All of them use the following preprocesssing:https://github.com/J22Melody/iict-eval-private/blob/text2pose/metrics/metrics.py#L15C1-L33C16

def normalize_pose(pose: Pose) -> Pose:
    return pose.normalize(pose.header.normalization_info(
        p1=("POSE_LANDMARKS", "RIGHT_SHOULDER"),
        p2=("POSE_LANDMARKS", "LEFT_SHOULDER")
    ))


def get_pose(pose_path: str):
    with open(pose_path, 'rb') as f:
        pose = Pose.read(f.read())

    if "WORLD_LANDMARKS" in [c.name for c in pose.header.components]:
        pose = pose.get_components(["POSE_LANDMARKS", "FACE_LANDMARKS", "LEFT_HAND_LANDMARKS", "RIGHT_HAND_LANDMARKS"])
    if "FACE_LANDMARKS" in [c.name for c in pose.header.components]:
        pose = reduce_holistic(pose)

    pose = normalize_pose(pose)

    return pose

In our library this is accomplished by chaining the following Preprocessors

  • RemoveWorldLandmarksProcessor()
  • ReduceHolisticProcessor()
  • NormalizePosesProcessor()

But then the Distance Measures would need some tweaking, those are at https://github.com/J22Melody/iict-eval-private/blob/text2pose/metrics/ham2pose.py. Some of our metrics might be equivalent, for example we could mimic a lot of them by adding

  • ZeroPadShorterPosesProcessor

And then calling PowerDistance.

which metrics are defined?

There are 4:

                entry['nMSE'] = compare_poses(pose_hyp, pose_ref, distance_function=mse)
                entry['nAPE'] = compare_poses(pose_hyp, pose_ref, distance_function=APE)
                entry['DTW'] = compare_poses(pose_hyp, pose_ref, distance_function=fastdtw)
                entry['nDTW'] = compare_poses(pose_hyp, pose_ref, distance_function='nfastdtw')

The critical function is compare_poses, here: https://github.com/J22Melody/iict-eval-private/blob/text2pose/metrics/ham2pose.py#L163, which defines them all as aggregated trajectory-based distances.
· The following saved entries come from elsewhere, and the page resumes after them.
-- ==== Sys2Proof/Machine/Operands.lean ====
section
/-! DEFINITION. Operand evaluation (30_encoding.md sections 4 to 6): short, long-constant, based and indirect operands,
the operand access functions, the arguments of each class, and jump and skip destinations. -/

namespace Sys2Proof.Machine

/-- A location operand (R219): the context, the virtual address, and whether it is register-direct. -/
structure Loc where
  ctx : Ctx
  va : VAddr
  rd : Bool
  deriving DecidableEq, Repr

/-- The result of evaluating a descriptor (R219). -/
inductive Operand where
  | imm (k : ConstKind) (w : SW)
  | loc (l : Loc)
  deriving DecidableEq, Repr

/-- The location of register `n` as a register-direct operand (R221). -/
def regLoc (n : RegNum) : Loc := ⟨.cur, n.setWidth 30 <<< 2, true⟩

/-- The value of a register used as an index or base: register 3 is the PC (R231). -/
def State.indexReg (s : State) (n : RegNum) : SW := if n = 3 then pcWord s.pc else s.reg n

/-- `ShortOperand` (R221). -/
def State.shortOperand (s : State) : Short → M Operand
  | .reg r => .ok (.loc (regLoc r))
  | .regOut _ => .error (.fatal .registerNumber)
  | .const f => .ok (.imm .sx (f.signExtend 36))
  | .mode2 _ => .error (.fatal .mode2)
  | .indexed b d => .ok (.loc ⟨.cur, addrOfWord (s.indexReg b) + (d.signExtend 30 <<< 2), false⟩)

/-- The value of a short operand used as an index: a register, or a single-word of memory (R230). -/
def State.indexValue (s : State) (so : Short) : M SW :=
  match so with
  | .reg r => .ok (s.indexReg r)
  | _ => do
    match ← s.shortOperand so with
    | .imm _ w => .ok w
    | .loc l => s.memRead l.ctx l.va .s

/-- `UsePrev` (R238): a reference to the previous context is for the executive only (R135); `va` is the address
computed so far. -/
def State.usePrev (s : State) (va : VAddr) : M Ctx :=
  if Ps.crntMode s.ps then .ok .prev else .error (.hard .userP (pcWord va))

/-- The index register of an indirect address pointer that lies in context `ctx` (R236): register 3 is the PC. -/
def State.iapIndex (s : State) (ctx : Ctx) (r : RegNum) : M VAddr :=
  if r = 0 then .ok 0
  else if r = 3 then .ok s.pc
  else do
    let w ← s.memRead ctx (r.setWidth 30 <<< 2) .s
    .ok (addrOfWord w)

/-- The location an indirect address pointer that lies in context `ctx` names (R236); a second P-bit is fatal 4
(R239). -/
def State.iapLoc (s : State) (ctx : Ctx) (iap : SW) : M Loc := do
  let base ← s.iapIndex ctx (field iap 1 5)
  let ia := base + field iap 6 30
  if bitAt iap 0 then
    if ctx = .prev then .error (.fatal .pBit)
    else do
      let c ← s.usePrev ia
      .ok ⟨c, ia, false⟩
  else .ok ⟨ctx, ia, false⟩

/-- `Indirect(ctx, addr)` (R236): the operand an indirect address pointer in memory names. -/
def State.indirect (s : State) (ctx : Ctx) (addr : VAddr) : M Operand := do
  let iap ← s.memRead ctx addr .s
  let l ← s.iapLoc ctx iap
  .ok (.loc l)

/-- The base address of an extended word (R230). -/
def State.ewBase (s : State) : ExtWord → VAddr
  | .fixedBased _ _ _ _ addr => addr
  | .variableBased _ _ _ _ reg disp => addrOfWord (s.indexReg reg) + disp.signExtend 30

/-- The P-bit of an extended word. -/
def ewP : ExtWord → Bool
  | .fixedBased p _ _ _ _ | .variableBased p _ _ _ _ _ => p

/-- The I-bit of an extended word. -/
def ewI : ExtWord → Bool
  | .fixedBased _ i _ _ _ | .variableBased _ i _ _ _ _ => i

/-- The scale S of an extended word (R232). -/
def ewS : ExtWord → BitVec 2
  | .fixedBased _ _ s _ _ | .variableBased _ _ s _ _ _ => s

/-- `BasedOperand` once the index `so` is known (R230): `base + so * 2^S` modulo 2^30, then the P-bit, then
indirection. -/
def State.basedOperand (s : State) (so : SW) (ew : ExtWord) : M Operand := do
  let addr := s.ewBase ew + (addrOfWord so <<< (ewS ew).toNat)
  let ctx ← if ewP ew then s.usePrev addr else .ok .cur
  if ewI ew then s.indirect ctx addr else .ok (.loc ⟨ctx, addr, false⟩)

/-- `EvalOD` (R240). -/
def State.evalOD (s : State) : OD → M Operand
  | .short so => s.shortOperand so
  | .longConst k w => .ok (.imm k w)
  | .illegalF _ _ => .error (.fatal .illegalF)
  | .indexedConst r w => .ok (.imm .sx (w + s.indexReg r))
  | .based0 ew => s.basedOperand 0 ew
  | .based so ew => do
    let ix ← s.indexValue so
    s.basedOperand ix ew

/-! ### Operand access -/

/-- The value of an immediate at precision `p` (R228). -/
def immValue (k : ConstKind) (w : SW) : (p : Prec) → BitVec p.bits
  | .q => w.setWidth 9
  | .h => w.setWidth 18
  | .s => w
  | .d =>
    match k with
    | .sx => w.signExtend 72
    | .zx => w.setWidth 72
    | .lj => w ++ 0#36

/-- `BoundaryCheck` (R253): a register-direct operand does not run past register 31. -/
def boundaryCheck (va : VAddr) (n : Nat) (rd : Bool) : M Unit :=
  fatalIf (rd && decide (128 < va.toNat + n)) .registerBoundary

/-- The context of an operand: the current one for an immediate (R681). -/
def Operand.ctx : Operand → Ctx
  | .imm _ _ => .cur
  | .loc l => l.ctx

/-- The location of an operand; an immediate has none (fatal 13: R242, R244, R245). -/
def Operand.asLoc : Operand → M Loc
  | .imm _ _ => .error (.fatal .immediate)
  | .loc l => .ok l

/-- `IsImm` (R246). -/
def Operand.isImm : Operand → Bool
  | .imm _ _ => true
  | .loc _ => false

/-- `ReadOp` of a location (R241). -/
def State.readLoc (s : State) (l : Loc) (p : Prec) : M (BitVec p.bits) := do
  boundaryCheck l.va p.qws l.rd
  s.memRead l.ctx l.va p

/-- `ReadOp` (R241). -/
def State.readOp (s : State) (o : Operand) (p : Prec) : M (BitVec p.bits) :=
  match o with
  | .imm k w => .ok (immValue k w p)
  | .loc l => s.readLoc l p

/-- `CheckWrite` of a location (R247): every check of the write, and the storage it will change. -/
def State.checkWriteLoc (s : State) (l : Loc) (p : Prec) : M Span := do
  boundaryCheck l.va p.qws l.rd
  s.locate .write l.ctx l.va p

/-- `CheckWrite` (R242, R247). -/
def State.checkWrite (s : State) (o : Operand) (p : Prec) : M Span := do
  let l ← o.asLoc
  s.checkWriteLoc l p

/-- `NextOf` (R245). -/
def Loc.next (l : Loc) (p : Prec) : Loc := ⟨l.ctx, vaAdd l.va p.qws, l.rd⟩

/-- `AddrWord` (R244): P-bit, five zero bits, and the address. -/
def Loc.addrWord (l : Loc) : SW := BitVec.ofBool (l.ctx == .prev) ++ 0#5 ++ l.va

/-- `IsReg` (R246): does the operand name a register? -/
def State.isRegOp (s : State) : Operand → Bool
  | .imm _ _ => false
  | .loc l => s.isRegAddr l.ctx l.va

/-! ### Arguments of the classes -/

/-- An unused descriptor is identically zero, or fatal 8 (R218). -/
def checkUnused (od : OD) : M Unit := fatalIf (od != .short (.reg 0)) .unusedOd

/-- A privileged instruction in user mode is `EXEC_ONLY_VEC` with its first word (R940). -/
def State.privileged (s : State) (env : Env) : M Unit :=
  if Ps.crntMode s.ps then .ok () else .error (.hard .execOnly env.w0)

/-- RTA as a register-direct operand (R207). -/
def rta : Operand := .loc (regLoc 4)
/-- RTB as a register-direct operand (R207). -/
def rtb : Operand := .loc (regLoc 6)

/-- The arguments of a three-address instruction. -/
structure TopArgs where
  dest : Operand
  s1 : Operand
  s2 : Operand
  deriving DecidableEq, Repr

/-- DEST, S1 and S2 for each T (R207, Table 4-1). -/
def topArgs (t : TMode) (x1 x2 : Operand) : TopArgs :=
  match t with
  | .t00 => ⟨x1, x1, x2⟩
  | .t01 => ⟨x1, rta, x2⟩
  | .t10 => ⟨rta, x1, x2⟩
  | .t11 => ⟨rtb, x1, x2⟩

/-- Evaluate the descriptors of a three-address instruction, OD1 first (R214). -/
def State.evalTop (s : State) (t : TMode) (o1 o2 : OD) : M TopArgs := do
  let x1 ← s.evalOD o1
  let x2 ← s.evalOD o2
  .ok (topArgs t x1 x2)

/-- `CheckPC` (R615): a loaded program counter is aligned and not in the registers. -/
def checkPC (a : VAddr) : M Unit := do
  fatalIf (!aligned .s a) .notAligned
  fatalIf (decide (a.toNat < 128)) .jumpToRegisters

/-- The destination of a jump with its checks (R562, R566). -/
def State.jumpDest (s : State) : JDest → M VAddr
  | .rel j => do
    let d := s.pc + (j.signExtend 30 <<< 2)
    fatalIf (decide (d.toNat < 128)) .jumpToRegisters
    .ok d
  | .gen od => do
    let x ← s.evalOD od
    let l ← x.asLoc
    fatalIf (l.ctx == .prev) .pBit
    checkPC l.va
    .ok l.va

/-- The destination of a skip with its check (R209, R562, R567). -/
def State.skipDest (s : State) (skp : BitVec 4) : M VAddr := do
  let d := s.pc + (skp.signExtend 30 <<< 2)
  fatalIf (decide (d.toNat < 128)) .jumpToRegisters
  .ok d

/-- The destination of a hop with its check (R211, R596). -/
def State.hopDest (s : State) (disp : BitVec 24) : M VAddr := do
  let d := s.pc + (disp.signExtend 30 <<< 2)
  fatalIf (decide (d.toNat < 128)) .jumpToRegisters
  .ok d

end Sys2Proof.Machine
end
It essentially does:

for each keypoint index:
   pick a method for calculating trajectory distances
   calculate a distance for the two trajectories with that index (e.g. right shoulder)
take the average of all the trajectory distances

We can mimic this with AggregatedDistanceMeasure https://github.com/sign-language-processing/pose-evaluation/blob/main/pose_evaluation/metrics/distance_measure.py#L68

DistanceMeasure also has code for iterating over keypoint trajectories
https://github.com/sign-language-processing/pose-evaluation/blob/main/pose_evaluation/metrics/distance_measure.py#L38, used in https://github.com/sign-language-processing/pose-evaluation/blob/main/pose_evaluation/metrics/dtw_metric.py#L27-L40

Some of the metrics are defined pointwise though, not trajectory-wise.

Distance Measures:

mse:

Annotated with ChatGPT, this is

def mse(trajectory1, trajectory2):
    # Ensure both trajectories have the same length by padding the shorter one with zeros
    if len(trajectory1) < len(trajectory2):
        diff = len(trajectory2) - len(trajectory1)
        trajectory1 = np.concatenate((trajectory1, np.zeros((diff, 3))))
    elif len(trajectory2) < len(trajectory1):
        diff = len(trajectory1) - len(trajectory2)
        trajectory2 = np.concatenate((trajectory2, np.zeros((diff, 3))))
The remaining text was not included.